Data supplied —
##########

-- ==== Sys2Proof/Laws/Ops.lean ====
section
/-! SUPPORT. The laws of the shared operations: what raising an event, the passing of time, the gate of R438 and a
command's outcome can do to the state. -/

namespace Sys2Proof.Laws

open Sys2Proof Sys2Proof.Machine

/-! ## Loops -/

@[simp] theorem forEach_nil {α σ : Type} (s : σ) (f : α → σ → σ) : forEach [] s f = s := rfl
@[simp] theorem forEach_cons {α σ : Type} (a : α) (l : List α) (s : σ) (f : α → σ → σ) :
    forEach (a :: l) s f = forEach l (f a s) f := rfl

/-- A relation that every round keeps holds after the loop. -/
theorem forEach_rel {α σ : Type} (R : σ → σ → Prop) (refl : ∀ s, R s s) (trans : ∀ a b c, R a b → R b c → R a c)
    (f : α → σ → σ) (h : ∀ a s, R s (f a s)) (l : List α) (s : σ) : R s (forEach l s f) := by
  induction l generalizing s with
  | nil => exact refl s
  | cons a t ih => exact trans _ _ _ (h a s) (ih (f a s))

/-! ## Raising an event -/

/-- Two states that differ in the register file and the Crier's queues only. -/
def OnlyEvents (s t : State) : Prop := t = { s with regs := t.regs, crier := t.crier }

theorem OnlyEvents.refl (s : State) : OnlyEvents s s := rfl

theorem OnlyEvents.trans {a b c : State} (h : OnlyEvents a b) (k : OnlyEvents b c) : OnlyEvents a c := by
  unfold OnlyEvents at *
  rw [k, h]

theorem onlyEvents_wr (s : State) (r : Reg) (i : Nat) (v : Word) : OnlyEvents s (s.wr r i v) := rfl
theorem onlyEvents_setFld (s : State) (f : Fld) (i v : Nat) : OnlyEvents s (s.setFld f i v) := onlyEvents_wr ..
theorem onlyEvents_bump (s : State) (f : Fld) (i n : Nat) : OnlyEvents s (s.bump f i n) := onlyEvents_setFld ..
theorem onlyEvents_setCause (s : State) (n b : Nat) : OnlyEvents s (s.setCause n b) := onlyEvents_wr ..
theorem onlyEvents_crier (s : State) (c : Crier) : OnlyEvents s { s with crier := c } := rfl

theorem onlyEvents_countOff (s : State) (b : Bool) : OnlyEvents s (s.countOff b) := by
  unfold State.countOff
  simp only
  split
  · exact (onlyEvents_bump ..).trans (onlyEvents_bump ..)
  · exact onlyEvents_bump ..

theorem onlyEvents_queueError (s : State) (code slice source : Nat) (detail : Word) :
    OnlyEvents s (s.queueError code slice source detail) := by
  unfold State.queueError
  simp only
  split
  · exact onlyEvents_crier ..
  · exact (onlyEvents_crier s _).trans (onlyEvents_setCause ..)

theorem onlyEvents_queueAlarm (s : State) (code slice source : Nat) (detail : Word) :
    OnlyEvents s (s.queueAlarm code slice source detail) := by
  have key : ∀ u : State, OnlyEvents s u → ∀ r : Rec, OnlyEvents s
      (if u.pdOn 23 then { u with crier := { u.crier with
        alarmQ := mergeOrAppend (fun x => x.source == source) r s.clock.gtb u.crier.alarmQ } } else u) := by
    intro u hu r
    split
    · exact hu.trans (onlyEvents_crier ..)
    · exact hu
  unfold State.queueAlarm
  simp only
  split
  · exact key _ ((((onlyEvents_wr ..).trans (onlyEvents_wr ..)).trans (onlyEvents_wr ..)).trans (onlyEvents_wr ..)) _
  · exact key _ (((onlyEvents_setFld ..).trans (onlyEvents_bump ..)).trans (onlyEvents_wr ..)) _

theorem onlyEvents_queueLog (s : State) (trace : Bool) (code slice source : Nat) (detail : Word) :
    OnlyEvents s (s.queueLog trace code slice source detail) := by
  unfold State.queueLog
  cases trace <;> simp only [Bool.false_eq_true, if_true, if_false]
  · split
    · exact ((onlyEvents_crier s _).trans (onlyEvents_bump ..)).trans (onlyEvents_setCause ..)
    · exact onlyEvents_crier ..
  · split
    · exact ((onlyEvents_crier s _).trans (onlyEvents_bump ..)).trans (onlyEvents_setCause ..)
    · exact onlyEvents_crier ..

/-- Raising an event changes the register file and the Crier's queues, and nothing else. -/
theorem onlyEvents_raise (s : State) (cls : EventClass) (code slice source : Nat) (detail : Word) :
    OnlyEvents s (s.raise cls code slice source detail) := by
  have key : ∀ u : State, OnlyEvents u (match cls with
      | .alarm => u.queueAlarm code slice source detail
      | .error => if u.pdOn 23 then u.queueError code slice source detail else u.countOff true
      | .log => if u.pdOn 23 then u.queueLog false code slice source detail else u.countOff false
      | .trace =>
        if bitOf (code / 256) (u.rd .TRC_TRACE_EN 0) then
          (if u.pdOn 23 then u.queueLog true code slice source detail else u.countOff false)
        else u) := by
    intro u
    cases cls with
    | alarm => exact onlyEvents_queueAlarm ..
    | error =>
      simp only
      split
      · exact onlyEvents_queueError ..
      · exact onlyEvents_countOff ..
    | log =>
      simp only
      split
      · exact onlyEvents_queueLog ..
      · exact onlyEvents_countOff ..
    | trace =>
      simp only
      split
      · split
        · exact onlyEvents_queueLog ..
        · exact onlyEvents_countOff ..
      · exact OnlyEvents.refl u
  unfold State.raise
  cases causeOfCode code with
  | none => exact key s
  | some x => exact (onlyEvents_setCause s x.1 x.2).trans (key _)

##########

Gather from the entries above all lines that include the string "Word".

theorem onlyEvents_wr (s : State) (r : Reg) (i : Nat) (v : Word) : OnlyEvents s (s.wr r i v) := rfl
theorem onlyEvents_queueError (s : State) (code slice source : Nat) (detail : Word) :
theorem onlyEvents_queueAlarm (s : State) (code slice source : Nat) (detail : Word) :
theorem onlyEvents_queueLog (s : State) (trace : Bool) (code slice source : Nat) (detail : Word) :
theorem onlyEvents_raise (s : State) (cls : EventClass) (code slice source : Nat) (detail : Word) :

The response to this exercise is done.